BEGIN Material supplied

/-- R398, R185, R186: XCOPY, XGATH and XCOLL hand a job with the card at the address to their core's scheduler, and go on; a misaligned address traps
ALIGN, a card that R186 refuses traps ILLEGAL, and a full scheduler makes the thread wait. R194, R190, R399: XWAIT waits while the task has an
uncompleted job of the tag, then clears PEND of the tag and goes on, or traps with the oldest kept error of the tag, which is dropped; KIND and ENG of
that trap are 0 (log entry 137). Kept errors stand in the order in which their jobs were issued, whichever job fails first. -/
def Obligations.EngineJobs : Prop :=
  (∀ (s : State) (t0 a : Reg) (pa : Nat), s.has .lx = true → s.ct.lcore < 128 →
    ∀ q ∈ ([(.xcopy t0 a, .copy), (.xgath t0 a, .gather), (.xcoll t0 a, .coll)] : List (Instr × JobKind)),
      ((s.getX a).toNat % 64 ≠ 0 → s.ct.level = .u →
        ∃ t, exec q.1 s = .next t ∧ TrapTaken s t 0x204 s.ct.pc (s.getX a) 0x140) ∧
      ((s.getX a).toNat % 64 = 0 → Calm s →
        (let regions := natBits (cardCtl (s.bytesAt pa 64)) 13 3
         ∀ k, k < (if regions = 0 then 8 else 16) → Ready (fun _ => False) s { kind := 1 } (s.getX a + BitVec.ofNat 64 (8 * k)) 8 (pa + 8 * k)) →
        let bs := s.bytesAt pa (if natBits (cardCtl (s.bytesAt pa 64)) 13 3 = 0 then 64 else 128)
        (cardOk q.2 s.ctx bs = true → (s.core s.ct.lcore).jobs.length < 32 →
          ∃ t, exec q.1 s = .next t ∧
            (t.core s.ct.lcore).jobs = (s.core s.ct.lcore).jobs ++
              [{ id := s.pkg.idCtr, engine := q.2.engine, tag := t0.toNat, task := s.ct.task.taskid, ctno := s.ct.ctno, card := parseCard bs,
                 troot := s.ct.sup.troot, stashBase := s.ct.task.stashBase, stashLen := s.ct.task.stashLen, launch := s.ct.task.launch, level := s.ct.level,
                 reads := readFeet s.ctx (parseCard bs), writes := writeFeet s.ctx (parseCard bs), state := .ready 0, err := none }] ∧
            (∀ c, c ≠ s.ct.lcore → t.core c = s.core c) ∧ SameDies s t ∧ SameBytes s t ∧
            t = { s.accessed t with
              ct := { s.ct with pc := s.ct.pc + 4, ctl := { s.ct.ctl with wait := .none } }
              cores := t.cores
              pkg := { s.pkg with idCtr := s.pkg.idCtr + 1 }
              pending := s.pending ++ [.jobStart s.ct.lcore, .jobComplete s.ct.lcore] }) ∧
        (cardOk q.2 s.ctx bs = true → 32 ≤ (s.core s.ct.lcore).jobs.length →
          ∃ t, exec q.1 s = .next t ∧ Waits (s.accessed t) t .job ∧ SameDies s t) ∧
        (cardOk q.2 s.ctx bs = false → s.ct.level = .u →
          ∃ t, exec q.1 s = .next t ∧ PlainTrap (s.accessed t) t Code.illegal ∧ SameDies s t))) ∧
  ((∀ (s : State) (t0 : Reg), s.has .lx = true →
    let cleared := s.ct.uli.pend &&& ~~~ (1#32 <<< t0.toNat)
    ((∃ j ∈ (s.core s.ct.lcore).jobs, j.task = s.ct.task.taskid ∧ j.ofTag t0.toNat = true) →
      ∃ t, exec (.xwait t0) s = .next t ∧ Waits s t .job) ∧
    ((∀ j ∈ (s.core s.ct.lcore).jobs, j.task = s.ct.task.taskid → j.ofTag t0.toNat = false) → s.m.early = [] →
      ((∀ e ∈ s.ct.uli.errs, e.tag ≠ t0.toNat) → ∃ t, exec (.xwait t0) s = .next t ∧
        t = { s with ct := { s.ct with
          pc := s.ct.pc + 4, uli := { s.ct.uli with pend := cleared }, ctl := { s.ct.ctl with wait := .none } } }) ∧
      ∀ e l r, s.ct.uli.errs = l ++ e :: r → e.tag = t0.toNat → (∀ x ∈ l, x.tag ≠ t0.toNat) → s.ct.level = .u →
        ∃ t, exec (.xwait t0) s = .next t ∧
          ReportTaken { s with ct := { s.ct with uli := { s.ct.uli with pend := cleared, errs := l ++ r } } } t
            (e.code.setWidth 64) s.ct.pc e.addr)) ∧
  ∀ (es : List KeptError) (e : KeptError), (es.map (·.job)).Pairwise (· ≤ ·) →
    ((keepError es e).map (·.job)).Pairwise (· ≤ ·) ∧ ∀ x, x ∈ keepError es e ↔ x = e ∨ x ∈ es)

-- ## Vector configuration and integers

/-- R60: VLMAX is L·GRP / w, from 32 to 16,384 for the register lengths, groupings and types that there are. -/
def Obligations.LargestLength : Prop :=
  (∀ (l : Nat) (c : Vcfg), l ∈ [256, 512, 1024, 2048] → c.etype.toNat ≤ 13 →
    vlmax l c * tyBytes c.etype.toNat = l * 2 ^ c.grp.toNat ∧ 32 ≤ vlmax l c ∧ vlmax l c ≤ 16384) ∧
  vlmax 256 ⟨13, 0, 0, 0, 0⟩ = 32 ∧ vlmax 2048 ⟨0, 3, 0, 0, 0⟩ = 16384

/-- R61: VCFG sets VL to the lesser of x[A] and VLMAX, writes it to x[D], and sets VCFG to its fields; VSTART and pdone are then zero, and nothing else
changes. -/
def Obligations.VectorConfigure : Prop :=
  ∀ (s : State) (d a : Reg) (e : BitVec 4) (g t : BitVec 2) (m : BitVec 1) (sc : BitVec 3), VecReady s → s.has .lv = true →
    let vl := min (s.getX a).toNat (s.L * 2 ^ g.toNat / tyBytes e.toNat)
    ∃ u, exec (.vcfg d a e g t m sc) s = .next u ∧ XResult s u d (BitVec.ofNat 64 vl) ∧ SameBytes s u ∧
      u = { s with ct := { s.ct with
        x := u.ct.x
        pc := s.ct.pc + 4
        vec := { s.ct.vec with vcfg := ⟨e, g, t, m, sc⟩, vl := vl, vstart := 0, pdone := 0 }
        ctl := { s.ct.ctl with wait := .none } } }

/-- R365, R65 to R67: the integer instructions write each active element of vd from va and b, in integers of the element type; the logical ones take any
type. Inactive, prestart and tail elements are as the policies say, and nothing else changes. -/
def Obligations.VectorInteger : Prop :=
  ∀ (s : State) (d a b : Reg) (p : BitVec 3) (z : BitVec 1) (f : BitVec 2), VecStart s .lv → GroupOk s d → GroupOk s a →
    (f = 0 → GroupOk s b) →
    let ty := s.ct.vec.vcfg.ty
    let n := 8 * s.ew
    let x (i : Nat) := BitVec.ofNat n (s.elem a.toNat s.ew i)
    let y (i : Nat) := BitVec.ofNat n (s.vecB b f i)
    let old (i : Nat) := BitVec.ofNat n (s.elem d.toNat s.ew i)
    let k (i : Nat) := s.vecB b f i % n
    let v (u : BitVec n) : Int := if ty < 4 then u.toInt else u.toNat
    let lo : Int := if ty < 4 then -2 ^ (n - 1) else 0
    let hi : Int := if ty < 4 then 2 ^ (n - 1) - 1 else 2 ^ n - 1
    (ty < 8 → ∀ q ∈ ([(.vadd d a b p z f, fun i => x i + y i), (.vsub d a b p z f, fun i => x i - y i), (.vmul d a b p z f, fun i => x i * y i),
        (.vmulh d a b p z f, fun i => BitVec.ofInt n (v (x i) * v (y i) / 2 ^ n)), (.vmac d a b p z f, fun i => old i + x i * y i),
        (.vdiv d a b p z f, fun i =>
          if y i = 0 then BitVec.allOnes n else if ty < 4 then (x i).sdiv (y i) else x i / y i),
        (.vmin d a b p z f, fun i => if v (y i) < v (x i) then y i else x i), (.vmax d a b p z f, fun i => if v (x i) < v (y i) then y i else x i),
        (.vshl d a b p z f, fun i => x i <<< k i), (.vshr d a b p z f, fun i => x i >>> k i), (.vsar d a b p z f, fun i => (x i).sshiftRight (k i)),
        (.vsadd d a b p z f, fun i => BitVec.ofInt n (max lo (min hi (v (x i) + v (y i)))))] : List (Instr × (Nat → BitVec n))),
      ∃ t, exec q.1 s = .next t ∧ VecResult s t d (s.pbit p.toNat) fun i => (q.2 i).toNat) ∧
    ∀ q ∈ ([(.vand d a b p z f, fun i => x i &&& y i), (.vor d a b p z f, fun i => x i ||| y i), (.vxor d a b p z f, fun i => x i ^^^ y i)] :
        List (Instr × (Nat → BitVec n))),
      ∃ t, exec q.1 s = .next t ∧ VecResult s t d (s.pbit p.toNat) fun i => (q.2 i).toNat

/-- R374, R372, R392, R74, R109, R110: the moves and permutes write each active element from the element, index or scalar that they name; QPOP into a
register takes the oldest value of q0 to q3 and fills every element; VDEP and VDEPX give the nearest earlier active element with an equal key, or all
ones. -/
def Obligations.VectorMoves : Prop :=
  ∀ (s : State) (d a b : Reg) (p : BitVec 3) (z : BitVec 1) (f : BitVec 2), VecStart s .lv → GroupOk s d → GroupOk s a →
    let ty := s.ct.vec.vcfg.ty
    let act := s.pbit p.toNat
    let vl := s.ct.vec.vl
    let el (r : Reg) (i : Nat) := s.elem r.toNat s.ew i
    let imm := match tyFmt ty with
      | some g => (g.deliver Rc.rne (FVal.ofInt false b.toInt 0)).1
      | none => (b.signExtend 64).toNat
    let ix := if f = 1 then (s.getX b).toNat else b.toNat
    let nearest (key other : Reg) (r : Nat → Nat) : Prop := ∀ i, i < vl → act i = true →
      (r i = 2 ^ (8 * s.ew) - 1 ∧ ∀ j, j < i → act j = true → el other j ≠ el key i) ∨
      (r i < i ∧ act (r i) = true ∧ el other (r i) = el key i ∧ ∀ j, r i < j → j < i → act j = true → el other j ≠ el key i)
    (ty < 8 → ∃ t, exec (.vid d p z) s = .next t ∧ VecResult s t d act fun i => i) ∧
    (f = 1 ∨ f = 2 → ∃ t, exec (.vsplat d b p z f) s = .next t ∧ VecResult s t d act fun _ => if f = 1 then (s.getX b).toNat else imm) ∧
    (∃ t, exec (.vmv d a p z) s = .next t ∧ VecResult s t d act (el a)) ∧
    (s.ct.vec.vstart = 0 → f = 1 ∨ f = 2 →
      (∃ t, exec (.vslup d a b p z f) s = .next t ∧ VecResult s t d act fun i => if ix ≤ i then el a (i - ix) else el d i) ∧
      ∃ t, exec (.vsldn d a b p z f) s = .next t ∧ VecResult s t d act fun i => if i + ix < vl then el a (i + ix) else 0) ∧
    (s.ct.vec.vstart = 0 → GroupOk s b →
      (∃ t, exec (.vperm d a b p z) s = .next t ∧ VecResult s t d act fun i => if el b i < vl then el a (el b i) else 0) ∧
      (vl < 2 ^ (8 * s.ew) →
        (∃ t r, exec (.vdep d a p z) s = .next t ∧ VecResult s t d act r ∧ nearest a a r) ∧
        ∃ t r, exec (.vdepx d a b p z) s = .next t ∧ VecResult s t d act r ∧ nearest a b r)) ∧
    (s.ct.vec.vstart = 0 →
      let out := (List.range vl).filter act
      ∃ t, exec (.vcompr d a p z) s = .next t ∧ VecResult s t d (fun i => decide (i < out.length)) fun i => el a (out.getD i 0)) ∧
    (s.ct.vec.vstart = 0 → f ≠ 3 → (f = 0 → GroupOk s b) →
      ∃ t, exec (.vmerge d a b p z f) s = .next t ∧ VecResult s t d (fun _ => true) fun i =>
        if act i then (if f = 2 then imm else s.vecB b f i) else el a i) ∧
    ∀ (q : Reg) (v : Word) (r : List Word), q.toNat < 4 → s.queue q.toNat = v :: r →
      ∃ t, exec (.qpopVector d q) s = .next t ∧ GroupAfter s t d.toNat (fun _ => true) (fun _ => v.toNat) ∧ VecOnly s t (inGroup s d.toNat) ∧
        t.queue q.toNat = r ∧ (∀ k, k ≠ q.toNat → t.queue k = s.queue k) ∧ t.ct.vec.preds = s.ct.vec.preds ∧ t.ct.fp = s.ct.fp ∧ t.ct.mx = s.ct.mx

END Material supplied

» Exercise description: From the data above, reproduce word for word the lines running from the line with "let vl := min" to the line with "ones take any", ends included.

» Response to this task:
    let vl := min (s.getX a).toNat (s.L * 2 ^ g.toNat / tyBytes e.toNat)
    ∃ u, exec (.vcfg d a e g t m sc) s = .next u ∧ XResult s u d (BitVec.ofNat 64 vl) ∧ SameBytes s u ∧
      u = { s with ct := { s.ct with
        x := u.ct.x
        pc := s.ct.pc + 4
        vec := { s.ct.vec with vcfg := ⟨e, g, t, m, sc⟩, vl := vl, vstart := 0, pdone := 0 }
        ctl := { s.ct.ctl with wait := .none } } }

/-- R365, R65 to R67: the integer instructions write each active element of vd from va and b, in integers of the element type; the logical ones take any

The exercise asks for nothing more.